Self-Analytical Essay

An implicit piece of West Henderson High School Z-2 journalism culture, unbeknownst to me as a freshman, is that anyone in the vicinity of the business phone plays “nose goes” when it rings to determine who has to answer it. One fateful day, I realized to my horror that I was one second too late in getting my finger on my nose, and it was my turn to pick up the phone.

I couldn’t do it. I refused. I shook my head in protest and slid down as far as I could in my chair, pretending I didn’t exist.

The upperclassmen around me rose in volume as they warned me not to let it ring.

“Dude, get the phone.” 

“Seriously, you need to get the phone!” 

“Mrs. G’s gonna come back here if you don’t get it!”

Footsteps thundered on the floor as Mrs. G stormed into the room to answer the phone. She turned to me in frustration and yelled, “It’s just a phone! What do you think the person on the other side is going to do, bite you?”

Although I turned fire engine red–Pantone 485 C–at the time, those words resonated with me, and I rethought my philosophy. My fear of knocking on teachers’ doors to interview people began to dissipate, and the dread I initially held regarding the interviews turned into genuine curiosity and interest in people’s stories.

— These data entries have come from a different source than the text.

-- ==== Sys2Proof/Machine/Pseudo.lean ====
section
/-! DEFINITION. The pseudo-instructions of spec/30_encoding.md R90 and their expansions. -/

namespace Sys2Proof

/-- A cell access inside a writer transaction: DB.IRD or DB.IWR. -/
inductive InactiveAccess where
  | rd (row col : Half)
  | wr (row col : Half) (val : Byte)
  deriving DecidableEq, Repr

/-- The pseudo-instructions (R90); the body of WITH_ACTIVE is the cells it reads. -/
inductive Pseudo where
  | withActive (body : List (Half × Half))
  | withInactive (body : List InactiveAccess)
  | bankLatch (k : Nat)
  | bankClear (k : Nat)
  deriving DecidableEq, Repr

/-- The command of an access. -/
def InactiveAccess.command : InactiveAccess → Instr
  | .rd row col => .dbIrd row col
  | .wr row col val => .dbIwr row col val

/-- A control-group command on a bank's group; none for a bank that does not exist, or whose group no unit byte can name
(R81; DEDUCED, log 22). -/
def Pseudo.onGroup (cfg : Config) (k : Nat) (command : Byte → Instr) : Option (List Instr) :=
  (cfg.banks[k]?).bind fun b => if b.group < 256 then some [command (BitVec.ofNat 8 b.group)] else none

/-- The commands a pseudo-instruction stands for (R90), if there are such commands. -/
def Pseudo.expand (cfg : Config) : Pseudo → Option (List Instr)
  | .withActive body => some (.dbAopen :: body.map (fun p => .dbArd p.1 p.2) ++ [.dbAclose])
  | .withInactive body => some (.dbIopen :: body.map InactiveAccess.command ++ [.dbIclose])
  | .bankLatch k => onGroup cfg k .cgLatchall
  | .bankClear k => onGroup cfg k .cgClearall

end Sys2Proof
end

I saw myself evolve from a timid, unsure freshman into a bold, confident journalist in a matter of weeks. I branched out and attended conventions; my passion for telling stories grew, and I eventually reached the position of Web Editor-in-Chief as a junior.

While many of my former editors said the position broke their spirit, leading the publication only made me fall in love with the organized chaos of the newsroom more. Nothing made me happier than seeing the screen of the computer go blurry as I began to tear up over beautifully worded opinion pieces, or seeing a story receive a comment from a community member and knowing that my work had sparked conversation.

Before I knew it, it was the beginning of my final semester as a high school journalist. My passion has yet to cease.

I have never been a morning person, but I rushed out of the comfort of my bed on this dark, dreary Thursday. In my haste, I dropped my backpack in the quickly accumulating rain, and I spilled all but one sip of my coffee all over the backseat of my car. My spirit was not dampened in the least. The cause?

It was photoshoot day for the cover of our second print issue. The photographer and I had come up with a brilliant idea to reflect the rebellious undertones of the center spread, and we could not contain our excitement all morning.

There are so many aspects of journalism that make me feel the same giddiness I felt about that cover. The world of journalism pushes me to my limits in the best ways. It makes me consider all sides of every story and challenges me to cover them all in a timely manner. It forces me to delegate, which is hard for me since I love every part of the process. However, I have even learned to love delegating; it allows younger staffers to feel the same passion and go on the same journey on which I got to embark.

Journalism has not only given me the ever-useful abilities to speed-write papers and speed-design spreads, but it has also given me a place to grow as a person. I will be forever indebted to whatever forces led me to end up in Z-2 as a freshman because without it, I don’t know where I would be.